I think the turning point is in the invitation. God is being invited to visit hell to restore humanity by enabling the fallen people to use their own agency in rebuilding the relationships that will flip the world into right order (vv. 17–25). After all, did Jesus not spend three days in the land of the dead, only to rise again? Is this event not the crux of our faith? What did Jesus do, while there in the land of nothing? In the land devoid of breath? He was present. He remained, and when it was time to continue the journey, he returned to the disciples and told them to continue the work. There is an interesting parallel in this prayer in asking God to come here, only to empower us to continue the work ourselves.

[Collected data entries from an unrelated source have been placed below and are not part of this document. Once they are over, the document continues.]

-- ==== Sys2Proof/Machine/Halt.lean ====
section
/-!
DEFINITION. The halt of a pre-empted workgroup, its save and its restore, as the causes of R385 and the debug checkpoint use them (R240, R269,
R274, R288, R387 to R392), and the grant that a TFETCH waits for.
-/
namespace Sys2Proof.Machine

open Sys2Proof

/-! ### The grant of a tile (R299 to R302) -/

/-- What TFETCH writes. -/
def tileRegs (dst : BitVec 7) (r : LaunchRec) (t : Option Nat) : List (Nat × Word64) :=
  let vs := match t with
    | some n => let p := coord r n
                [BitVec.ofNat 64 n, BitVec.ofNat 64 p.1, BitVec.ofNat 64 p.2.1, BitVec.ofNat 64 p.2.2]
    | none => List.replicate 4 0xFFFFFFFFFFFFFFFF#64
  vs.zipIdx dst.toNat |>.map (fun p => (p.2, p.1))

/-- The tile that a workgroup's TFETCH gets now, with the grid and the state after it: in a replay the logged one. Where none of the core's is left in the log,
the logged run gave it none, if the tiles that are left are all granted in the log; else it lies behind the log's last entry, and waits until that has come
(R412; DESIGN CHOICE, log 87). -/
def State.nextGrant (s : State) (ctx : Nat) (w : Wg) (g : Grid) (core : Nat) : Option (Option Nat × Grid × State) :=
  match s.expects ctx (LogEntry.isGrantOf w.home) with
  | some (.grant k gr tile) => some (some tile, g.takeTile tile, s.replayed ctx (.grant k gr tile))
  | _ =>
    let left := match (s.ctx? ctx).bind (·.replay) with | some r => r.left | none => []
    if left.isEmpty then
      let r := g.grant (dieOf core)
      some (r.1, r.2, match r.1 with | some n => s.logAdd ctx (.grant w.home g.id n) | none => s)
    else
      let kept := left.foldl (fun (h : Grid) e => match e with | .grant _ n t => if n = g.id then h.takeTile t else h | _ => h) g
      if (kept.grant (dieOf core)).1.isNone then some (none, g, s) else none

/-- The grant is written, and logged or taken from the log, and the reckoner goes on; while the log is full it waits (R410). -/
def State.grantTile (s : State) (core : Nat) : State :=
  match s.onCore core with
  | none => s
  | some w =>
    match w.tfetchAt, s.grid? w.grid with
    | some (c, dst), some g =>
      let ctx := s.ctxOf g
      if !s.logRoom ctx then s else
      match s.nextGrant ctx w g core with
      | none => s
      | some (t, g', s) =>
      let s := s.updGrid g.id (fun _ => g')
      (RCtx.mk s core w true c).fall s w { UOut.nop with regs := if c.wbs then [] else tileRegs dst g.lrec t }
    | _, _ => s

/-! ### The halt (R387, R388) -/

/-- Results in flight land, and a fill in progress completes. -/
def Wg.landAll (w : Wg) : Wg :=
  let w := w.passes.foldl (fun (w : Wg) p => match w.frame? p.frame with
    | some fr => w.setFrame p.frame (fr.write p.writes)
    | none => w) w
  (({ w with passes := [] } : Wg).slotOps).foldl (fun w o =>
    (List.range 4).foldl (fun w q =>
      match w.slotOps.find? (fun p => decide (p.id = o.id)) with
      | some p => w.fillDone q p false false
      | none => w) w) { w with passes := [] }

/-- Whether an access of a workgroup's request that is on its way is dropped at the halt: a load, which is issued again, but for a lane whose later store
goes to the same bytes (R316). -/
def Wg.loadReq (w : Wg) (src : Source) : Bool :=
  match src with
  | .lane g i n l => w.is g i && w.reqs.any (fun (r : Req) => decide (r.id = n) && !r.keep.getLsbD l && (match r.kind with | .load _ => true | _ => false))
  | .packet _ _ | .peer _ => false

/-- What a lane of a load of the slice or of a SINGLE page reads now; none for a load that makes its access again. -/
def State.bytesNow (s : State) (w : Wg) (r : Req) (addr : Nat) : Option Nat :=
  match r.kind with
  | .load 5 => some (Tab.readLE w.slice addr r.size)
  | .load 0 => some (bytesToNat (s.dev.loadBytes (some w.phase.tag) none addr r.size))
  | .load 1 => some (bytesToNat (s.dev.loadBytes none none addr r.size))
  | _ => none

/-- A load at the halt (R388): what has come back without landing is read again after the restore, but for a lane that has stored to those bytes since
(R316). A device load of MULTI pages keeps what it read at the pinned stamp. -/
def Req.settle (r : Req) : Req :=
  { r with got := r.got.filter (fun q => r.keep.getLsbD q.1 || !r.addrs.any (fun p => decide (p.1 = q.1))) }

/-- The actions at the head of a workgroup's list that are in flight and complete at the halt: LAUNCH and SNAP (R388). -/
def State.settleQuick (s : State) (core : Nat) : Nat → State
  | 0 => s
  | fuel + 1 =>
    match s.onCore core with
    | none => s
    | some w =>
      match w.acts with
      | a :: _ =>
        (match a.kind with
         | .snap _ _ | .launch _ _ _ => if s.actReady w a then (s.beginAct w a).settleQuick core fuel else s
         | _ => s)
      | [] => s

/-- The halt itself: issue stops, what is in flight is settled, a CANCEL too, bead requests that can wait and have not been performed are withdrawn, chains go back to their heads,
sleepers wake. -/
def State.haltNow (s : State) (core : Nat) : State :=
  match s.onCore core with
  | none => s
  | some w =>
    let w := (w.settleCancels.landAll.mapFrames (fun fr => { fr.restartChain with defer := [], yielded := false })).wakeAll wakePreempt
    let mine := fun (k : SReq) => opWaits k.op && (match k.src with | .lane g i _ _ => w.is g i | .packet _ _ | .peer _ => false)
    let (gone, s) := s.takeService mine
    let rs := gone.filterMap (fun k => match k.src with
      | .lane _ _ n l => some (Replay.mk n l k.op k.pkg k.pa)
      | .packet _ _ | .peer _ => none)
    let w := { w with reqs := w.reqs.map Req.settle, replays := w.replays ++ rs, halt := true }
    let s := { s with
      mesh := s.mesh.filter (fun k => !w.loadReq k.src),
      acks := s.acks.filter (fun k => !w.loadReq k.2.src),
      hostq := s.hostq.filter (fun k => !w.loadReq k.src),
      peerq := s.peerq.filter (fun k => !w.loadReq k.src),
      gen := Tab.set 0 s.gen core (Tab.get 0 s.gen core + 1) }
    s.setCore core w

/-- Halts the workgroup of a core, after the grant and the actions that are in flight and complete. -/
def State.haltCore (s : State) (core : Nat) : State :=
  let s := s.grantTile core
  (s.settleQuick core (match s.onCore core with | some w => w.acts.length | none => 0)).haltNow core

/-! ### The save (R390) -/

/-- A gang is parked once none of its workgroups stands on a core. -/
def State.markParked (s : State) (g k : Nat) : State :=
  s.updGrid g (fun x => { x with gangs := x.gangs.map (fun (y : Gang) =>
    if y.idx = k ∧ (s.live.any (fun p => decide (p.2.grid = g ∧ p.2.gang = k))) = false then { y with parked := true } else y) })

/-- The halted workgroup of a core is parked: its image stands in its save area, STATE 1. -/
def State.parkCore (s : State) (core : Nat) : State :=
  match s.onCore core with
  | none => s
  | some w =>
    let s := s.putImage w 1 w.savearea
    (State.markParked { s with cores := Assoc.drop s.cores core, parked := s.parked ++ [{ w with imgSize := w.imageSize }] } w.grid w.gang)

/-! ### The restore (R391) -/

/-- The lanes of a load that read again, with their addresses. -/
def Req.again (r : Req) : List (Nat × Nat) := r.addrs.filter (fun p => r.wait.getLsbD p.1 && !r.keep.getLsbD p.1 && !r.got.any (fun q => decide (q.1 = p.1)))

/-- What a load reads again after a restore (R388). -/
def State.reread (s : State) (w : Wg) (r : Req) : State :=
  let todo := r.again
  match r.kind with
  | .load 5 | .load 0 | .load 1 =>
    s.updWg w.grid w.idx (fun v => v.updReq r.id (fun r => { r with got := r.got ++ todo.filterMap (fun p => (s.bytesNow w r p.2).map (fun x => (p.1, x))) }))
  | .load 4 => todo.foldl (fun s p =>
      let (id, s) := s.newId
      let t := meshCore (BitVec.ofNat 64 p.2)
      let (g, i, held) := match s.meshHolder t with | some w => (w.grid, w.idx, true) | none => (0, 0, false)
      { s with mesh := s.mesh ++ [⟨id, .lane w.grid w.idx r.id p.1, w.core, t, g, i, held, meshOff (BitVec.ofNat 64 p.2), r.size, none, false, 0,
          0⟩] }) s
  | .load 12 => todo.foldl (fun s p =>
      let (id, s) := s.newId
      { s with hostq := s.hostq ++ [⟨id, .lane w.grid w.idx r.id p.1, s.ctxOfWg w, p.2, none⟩] }) s
  | .load 8 => todo.foldl (fun s p =>
      let (id, s) := s.newId
      { s with peerq := s.peerq ++ [⟨id, .lane w.grid w.idx r.id p.1, p.2 / 2 ^ 48, p.2 % 2 ^ 48, none, r.size⟩] }) s
  | _ => s

/-- Whether a request of a saved workgroup is issued again after its restore. -/
def Wg.reissues (w : Wg) (r : Req) : Bool :=
  w.replays.any (fun k => decide (k.req = r.id)) || (match r.kind with | .load _ => !r.again.isEmpty | _ => false)

/-- The first load over the mesh that, issued again, names a workgroup of another top-level partition: it faults PERM (R313). -/
def State.rereadPerm (s : State) (w : Wg) (ptop : Nat) : Option Req :=
  w.reqs.find? (fun r => decide (r.kind = .load 4) && r.again.any (fun p => s.meshPerm ptop (meshCore (BitVec.ofNat 64 p.2))))

/-- Puts a saved workgroup on a core: PREEMPT in every %wake, STATE 3 in its save area, and the replay packets issued first, under the generation tag
of the core. -/
def State.restoreOn (s : State) (w : Wg) (core : Nat) : State :=
  let s := s.putArea (w.savearea + 6) (natToBytes 2 3)
  let w' := { w.mapFrames (fun fr => { fr with wake := fr.wake ||| wakePreempt }) with
    core := core, halt := false, gated := false, rwake := w.rwake ||| wakePreempt, replays := []
    reqs := w.reqs.map (fun r => { (if w.reissues r then r.replayed else r) with gen := Tab.get 0 s.gen core }) }
  let ptop := match s.grid? w.grid with | some g => g.ptop | none => 0
  let s := s.setCore core w'
  let s := w.replays.foldl (fun s k =>
    let (id, s) := s.newId
    s.sendService ⟨id, .lane w.grid w.idx k.req k.lane, core, k.pkg, k.pa, k.op, ptop, false, s.tick⟩) s
  match s.rereadPerm w' ptop with
  | some r => s.finalFault w' ⟨.perm, r.frame, r.pc.toNat, 0⟩
  | none => w'.reqs.foldl (fun s r => s.reread w' r) s

/-- The gang of a workgroup stands on these cores now. -/
def State.gangOn (s : State) (g k cluster : Nat) (cores : List Nat) : State :=
  s.updGrid g (fun x => { x with gangs := x.gangs.map (fun (y : Gang) =>
    if y.idx = k then { y with parked := false, raised := false, sliced := false, cluster := cluster, cores := cores } else y) })

end Sys2Proof.Machine
end

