-- ==== Sys2Proof/Machine/System.lean ====
section
/-!
DEFINITION. Class 0xE, system: special registers (R188 to R191, R253, R345, R420), TFETCH and LAUNCH (R299, R303), TRACEMARK and CKPT
(R404, R409), SNAP and UNSNAP (R344), and the privileged TLBINV, CSAVE, CREST and SIGNAL (R322, R393 to R395, R419).
-/
namespace Sys2Proof.Machine

open Sys2Proof

/-! ### Special registers -/

/-- %gangcore (R253). -/
def State.gangcore (s : State) (w : Wg) : Nat :=
  let cores := match (s.grid? w.grid).bind (fun g => g.gang? w.gang) with | some k => k.cores | none => []
  packElems 7 ((List.range 4).map (fun p => match cores[p]? with | some c => coreInDie c | none => 0x7F))

/-- %phase (R332). -/
def Phase.word (p : Phase) : Nat := (if p.tx then 2 ^ 63 else 0) + p.tag % 2 ^ 53

/-- The registers of a core, a workgroup and the package, by number (R188, R253, R345, R420). -/
def State.special (s : State) (core : Nat) (w : Wg) (n : Nat) : Nat :=
  match n with
  | 0x04 => coreInDie core
  | 0x05 => coreInDie core / 4
  | 0x06 => dieOf core
  | 0x07 => s.pkg
  | 0x08 => w.idx
  | 0x09 => w.gang
  | 0x0A => w.pos
  | 0x0B => match s.grid? w.grid with | some g => g.placed | none => 0
  | 0x0C => s.gangcore w
  | 0x10 => w.phase.s
  | 0x11 => w.phase.word
  | 0x12 => min 255 w.expired * 256 + w.pins.length
  | 0x13 => (Tab.get 0#32 s.sigin core).toNat
  | 0x20 => w.retired
  | 0x21 => s.cycle
  | 0x22 => s.tick
  | _ => 0

/-- The registers that a frame or a lane holds. -/
def FCtx.specialAt (x : FCtx) (n l : Nat) : Nat :=
  match n with
  | 0x00 => l
  | 0x01 => l / 4
  | 0x02 => x.f
  | 0x03 => x.f % 4
  | 0x18 => (x.fr.flagsOf l).toNat
  | 0x19 => x.fr.fmask.toNat
  | 0x1A => x.fr.wake.toNat
  | 0x1B => x.fr.prio.toNat
  | _ => x.s.special x.core x.w n

/-- What a read clears: EXPIRED of %pins in the workgroup, %sigin in the core (R4, R345, R420). -/
def Wg.readClears (w : Wg) (n : Nat) : Wg := if n = 0x12 then { w with expired := 0 } else w
def State.readClears (s : State) (core n : Nat) : State := if n = 0x13 then { s with sigin := Tab.set 0#32 s.sigin core 0#32 } else s

/-- SRD, R190. -/
def execSrd (c : Ctl) (dst : BitVec 7) (num : BitVec 8) (s : State) : Out3 :=
  s.runF (.srd c dst num) (fun x =>
    let n := num.toNat
    let ctx := x.s.ctxOfWg x.w
    if x.act = 0 then .ok (x.finish (.srd c dst num) Out.none)
    else if srLogged n && !x.s.logRoom ctx then .ok x.s
    else
      let (vals, s) := if srLogged n then x.s.logInput ctx x.w false x.w.retired 32 [x.s.special x.core x.w n] else ([], x.s)
      let v := fun (l : Nat) => if srLogged n then vals.getD 0 0 else x.specialAt n l
      let regs := x.dreg .int (fun l => BitVec.ofNat 32 (v l)) ::
        (if srdWide num then [x.dreg .int (fun l => BitVec.ofNat 32 (v l / 2 ^ 32))] else [])
      let fr := if n = 0x1A then { x.fr with wake := 0#7 } else x.fr
      .ok ({ x with s := s.readClears x.core n, w := x.w.readClears n, fr := fr }.finish (.srd c dst num) { Out.none with regs := regs }))

/-- SRD.u, R190. -/
def execSrdU (c : Ctl) (dst : BitVec 7) (num : BitVec 8) (s : State) : Out3 :=
  s.runR (.srdU c dst num) .nop (fun x =>
    let n := num.toNat
    let ctx := x.s.ctxOfWg x.w
    if srLogged n && !x.s.logRoom ctx then .ok x.s
    else
      let (vals, s) := if srLogged n then x.s.logInput ctx x.w true x.w.place 32 [x.s.special x.core x.w n] else ([], x.s)
      let v := if srLogged n then vals.getD 0 0 else if n = 0x1A then x.w.rwake.toNat else x.s.special x.core x.w n
      let w := if n = 0x1A then { x.w with rwake := 0#7 } else x.w.readClears n
      .ok (x.fall (s.readClears x.core n) w (x.to dst (BitVec.ofNat 64 v))))

/-- SWR, R191: a write to any register but %fpst and %prio is ignored. -/
def execSwr (c : Ctl) (a : Src) (num : BitVec 8) (s : State) : Out3 :=
  s.runF (.swr c a num) (fun x =>
    let fr := if num = 0x18#8 then { x.fr with fpst := Tab.setAll 0#5 x.fr.fpst ((lanesOf x.act).map (fun l => (l, (x.raw a 0 l).setWidth 5))) }
      else if num = 0x1B#8 ∧ x.act ≠ 0 then { x.fr with prio := (lowestOf x.act (x.raw a 0)).setWidth 2 }
      else x.fr
    .ok ({ x with fr := fr }.finish (.swr c a num) Out.none))

/-! ### Tiles and launches -/

/-- TFETCH, R299: the request goes to the launch unit, and the reckoner stays here until TILE_GRANT writes the grant. -/
def execTfetch (c : Ctl) (dst : BitVec 7) (s : State) : Out3 :=
  s.runR (.tfetch c dst) .nop (fun x =>
    let (id, s) := x.s.newId
    .ok (s.setCore x.core { x.w with rst := .commit id }))

/-- TILE_GRANT, R301, R302. -/
def execTileGrant (core : Nat) (s : State) : Out3 := .next (s.grantTile core)

/-- LAUNCH, R303: the record is read and checked once the frames have taken the entry. -/
def execLaunch (c : Ctl) (dst : BitVec 7) (a : Src) (s : State) : Out3 :=
  s.runR (.launch c dst a) .nop (fun x =>
    let off := (x.val true a).toNat
    if off % 64 ≠ 0 then .error .align
    else if x.w.code.extent < off + 192 then .error .addr
    else .ok (x.act (.launch dst.toNat off x.c.wbs) (some dst)))

/-! ### Marks, checkpoints, pins -/

/-- TRACEMARK, R404, R405. -/
def execTracemark (c : Ctl) (a : Src) (code : BitVec 16) (s : State) : Out3 :=
  s.runF (.tracemark c a code) (fun x =>
    let ctx := x.s.ctxOfWg x.w
    let s := if x.act = 0 then x.s
      else x.s.traceRecord ctx (x.s.recordHead ctx 1 x.f x.w.home x.w.retired x.sp.pc.toNat x.act.toNat ++ natToBytes 2 code.toNat ++
        natToBytes 2 0 ++ natToBytes 4 (lowestOf x.act (x.raw a 0)).toNat ++ natToBytes 28 0)
    .ok ({ x with s := s }.finish (.tracemark c a code) Out.none))

/-- CKPT, R409: it requests a checkpoint. -/
def execCkpt (c : Ctl) (s : State) : Out3 :=
  s.runF (.ckpt c) (fun x =>
    let s := if x.act = 0 then x.s
      else x.s.updCtx (x.s.ctxOfWg x.w) (fun k => if k.interval ≠ 0 ∧ k.replay.isNone then { k with asked := true } else k)
    .ok ({ x with s := s }.finish (.ckpt c) Out.none))

/-- SNAP, R344. -/
def execSnap (c : Ctl) (dst : BitVec 7) (s : State) : Out3 :=
  s.runR (.snap c dst) .nop (fun x => .ok (x.act (.snap dst.toNat x.c.wbs) (some dst)))

/-- UNSNAP, R344: after the SNAPs before it in program order (DEDUCED, log 17). -/
def execUnsnap (c : Ctl) (a : Src) (s : State) : Out3 :=
  s.runR (.unsnap c a) .nop (fun x => .ok (
    if x.w.acts.any (fun (k : Act) => match k.kind with | .snap _ _ => true | _ => false) then x.s
    else x.fall x.s { x.w with pins := x.w.pins.erase (x.val true a).toNat } UOut.nop))

/-! ### Privileged instructions -/

/-- The 64-bit address of the lowest-numbered active lane. -/
def FCtx.addrLow (x : FCtx) (a : Src) : Word64 :=
  match lowestLane x.act with
  | some l => x.raw64 true a l
  | none => 0#64

/-- The TLB entries that a TLBINV removes: those of its offset mod 2^48, of every package tag, with no check of the address (DESIGN CHOICE, log 82). -/
def tlbNamed (scope core ctx va : Nat) (e : TlbEnt) : Bool :=
  decide (e.ctx = ctx) && (decide (scope = 2) || e.page.holds va) &&
  (decide (scope ≠ 0) || (match e.at_ with | .core k => decide (clusterOf k = clusterOf core) | .cluster k => decide (k = clusterOf core) | .unit => false))

/-- The walks that a TLBINV waits for; every walk of the context in its scope counts, since the page that it will reach is not known. -/
def walkNamed (scope core ctx : Nat) (k : Walk) : Bool :=
  decide (k.ctx = ctx) && !k.failed && (decide (scope ≠ 0) || k.asks.any (fun a => decide (clusterOf a.core = clusterOf core)))

/-- TLBINV, R322: named entries go at once; the split waits for the walks that had begun, which end without installing an entry. -/
def execTlbinv (c : Ctl) (a : Src) (scope : BitVec 2) (s : State) : Out3 :=
  s.runF (.tlbinv c a scope) (fun x =>
    let done := fun (s : State) => x.retire s x.w x.fr ⟨[], []⟩ x.fall
    match x.sp.st with
    | .resumed _ => .ok (done x.s)
    | _ =>
      if x.act = 0 then .ok (done x.s)
      else
        let ctx := x.s.ctxOfWg x.w
        let va := (x.addrLow a).toNat % 2 ^ 48
        let s := { x.s with tlb := x.s.tlb.filter (fun e => !tlbNamed scope.toNat x.core ctx va e) }
        if s.walks.any (walkNamed scope.toNat x.core ctx) then
          let (id, s) := s.newId
          let s := { s with walks := s.walks.map (fun k => if walkNamed scope.toNat x.core ctx k then { k with stale := id :: k.stale } else k) }
          .ok (s.setCore x.core (x.w.setFrame x.f (x.fr.setSplit { x.sp with st := .blocked id })))
        else .ok (done s))

/-- The header of a save area as CSAVE and CREST read it: the newest committed bytes. -/
def State.headerField (s : State) (pa o n : Nat) : Nat := s.dev.newestLE (pa + o) n

/-- A committed store that CSAVE or CREST makes for a workgroup (R394), under a stamp that its context has taken (R411). -/
def State.saveStore (s : State) (w : Wg) (pa : Nat) (bs : List Byte) : State := (s.storeCommitted s.pkg (dieOf w.core) pa bs).2.markStamp (s.ctxOfWg w)

/-- Writes STATUS under a stamp of its own (R394). -/
def State.saveStatus (s : State) (w : Wg) (pa v : Nat) : State := s.saveStore w (pa + 0x24) (natToBytes 4 v)

/-- The address of CSAVE and CREST, checked by R309 for 4,096 bytes in the lowest active lane (R393). -/
def FCtx.saveAddr (x : FCtx) (a : Src) : Checked :=
  match lowestLane x.act with
  | some l => ({ x with act := maskOf [l] } : FCtx).check [0] 4096 (x.raw64 true a) true false false plainVmode
  | none => .ok []

/-- CSAVE after its checks (R394): the status, and the state with the image saved. -/
def State.csave (s : State) (w : Wg) (pa : Nat) : Nat × State :=
  let t := s.headerField pa 0x20 4 % 2 ^ 13
  match s.onCore t with
  | none => (0x01, s)
  | some v =>
    match s.grid? v.grid with
    | none => (0x01, s)
    | some g =>
      if v.grid = w.grid then (0x02, s)
      else if 1 < g.lrec.gang ∨ g.coop then (0x03, s)
      else
        let s := s.haltCore t
        match s.onCore t with
        | none => (0x01, s)
        | some v =>
          let (img, s) := s.imageBody v
          let s := s.saveStore w pa (v.header 2 t 0 (Tab.get 0 s.gen t) ++ img)
          let s := { s with cores := Assoc.drop s.cores t, saved := Assoc.put s.saved pa { v with savearea := pa, imgSize := v.imageSize } }
          (0x00, s.markParked v.grid v.gang)

/-- CREST after its checks (R394). -/
def State.crest (s : State) (w : Wg) (pa : Nat) : Nat × State :=
  let t := s.headerField pa 0x20 4 % 2 ^ 13
  match Assoc.at s.saved pa with
  | none => (0x06, s)
  | some v =>
    if s.headerField pa 0 4 ≠ 0x4E435458 ∨ s.headerField pa 4 2 ≠ 1 ∨ s.headerField pa 8 8 ≠ v.imgSize ∨ s.headerField pa 6 2 ≠ 2 then (0x06, s)
    else if 6144 ≤ t ∨ !s.coreIn t ∨ s.busyCores.contains t then (0x04, s)
    else match s.grid? v.grid with
      | none => (0x06, s)
      | some g =>
        if !(match s.part? g.ptop (recChild g.lrec) with | some d => d.clusters.testBit (clusterOf t) | none => false) then (0x05, s)
        else
          let s := ({ s with saved := Assoc.drop s.saved pa }.gangOn v.grid v.gang (clusterOf t) [t]).restoreOn (s.fromImage v pa) t
          (0x00, s.saveStore w (pa + 6) (natToBytes 2 3))

/-- Whether a checkpoint of a workgroup's context is pending: CSAVE and CREST of it wait until that has been taken (R408). -/
def State.saveHeld (s : State) (w : Option Wg) : Bool :=
  match w with
  | some w => s.ckptPending (s.ctxOfWg w)
  | none => false

/-- CSAVE and CREST: the operation on a workgroup, then STATUS, and the split goes on. -/
def FCtx.saveOp (x : FCtx) (a : Src) (v : Nat → Option Wg) (f : State → Wg → Nat → Nat × State) : Except Code State :=
  match x.saveAddr a with
  | .fault e => .error e
  | .stop s => .ok s
  | .ok [] => .ok (x.retire x.s x.w x.fr ⟨[], []⟩ x.fall)
  | .ok (p :: _) =>
    if x.s.saveHeld (v p.2.2.2) then .ok (x.s.updSplit x.core x.f x.sp.id (fun q => { q with stalled := true })) else
    let r := f x.s x.w p.2.2.2
    .ok (x.retire (r.2.saveStatus x.w p.2.2.2 r.1) x.w x.fr ⟨[], []⟩ x.fall)

/-- CSAVE, R393, R394. -/
def execCsave (c : Ctl) (a : Src) (s : State) : Out3 := s.runF (.csave c a) (fun x => x.saveOp a (fun pa => x.s.onCore (x.s.headerField pa 0x20 4 % 2 ^ 13)) State.csave)

/-- CREST, R393, R394. -/
def execCrest (c : Ctl) (a : Src) (s : State) : Out3 := s.runF (.crest c a) (fun x => x.saveOp a (fun pa => Assoc.at x.s.saved pa) State.crest)

/-- INTR in the %wake of every waiting party (R419), and the end of its SLEEP. -/
def State.postWake (s : State) (w : Wg) : Wg :=
  let r := s.reckWaits w
  let w := { w with frames := w.frames.zipIdx.map (fun p =>
    if p.1.splits.any (fun q => !p.1.isParked q.id && s.splitBlocks w p.2 p.1 q) then { (p.1.wakeSleep wakeIntr) with wake := p.1.wake ||| wakeIntr } else p.1) }
  if r then { w.wakeReck wakeIntr with rwake := w.rwake ||| wakeIntr } else w

/-- An event posted to a core (R419): dropped where no workgroup stands. -/
def State.postSignal (s : State) (core : Nat) (ev : BitVec 5) : State :=
  match s.onCore core with
  | none => s
  | some w => { s.setCore core (s.postWake w) with sigin := Tab.set 0#32 s.sigin core (setBit32 (Tab.get 0#32 s.sigin core) ev.toNat) }

/-- SIGNAL, R419. -/
def execSignal (c : Ctl) (a : Src) (ev : BitVec 5) (s : State) : Out3 :=
  s.runF (.signal c a ev) (fun x =>
    let s := x.finish (.signal c a ev) Out.none
    if x.act = 0 then .ok s else .ok (s.postSignal ((lowestOf x.act (x.raw a 0)).toNat % 2 ^ 13) ev))

end Sys2Proof.Machine
end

It was indeed Ezekiel who prophesied for the breath to enter the bones and bring them back to life (Ez 37:10). God visited, and God was present, and God empowered.

What does it mean for us to set the world right again? It seems that though God is with us, we are encouraged to do the work ourselves. The writer of this prayer is very much aware of the world we live in, is aware that though God is present and witness, that our role is to fix this mess. Very importantly, for the writer, it seems that cleaning up is not enough. For them, and I in agreement, we are to create a world where we can play (v. 25). To play carefree, without fear, constraint, or embarrassment. After all, once you have restored hell, what is there left to be afraid of?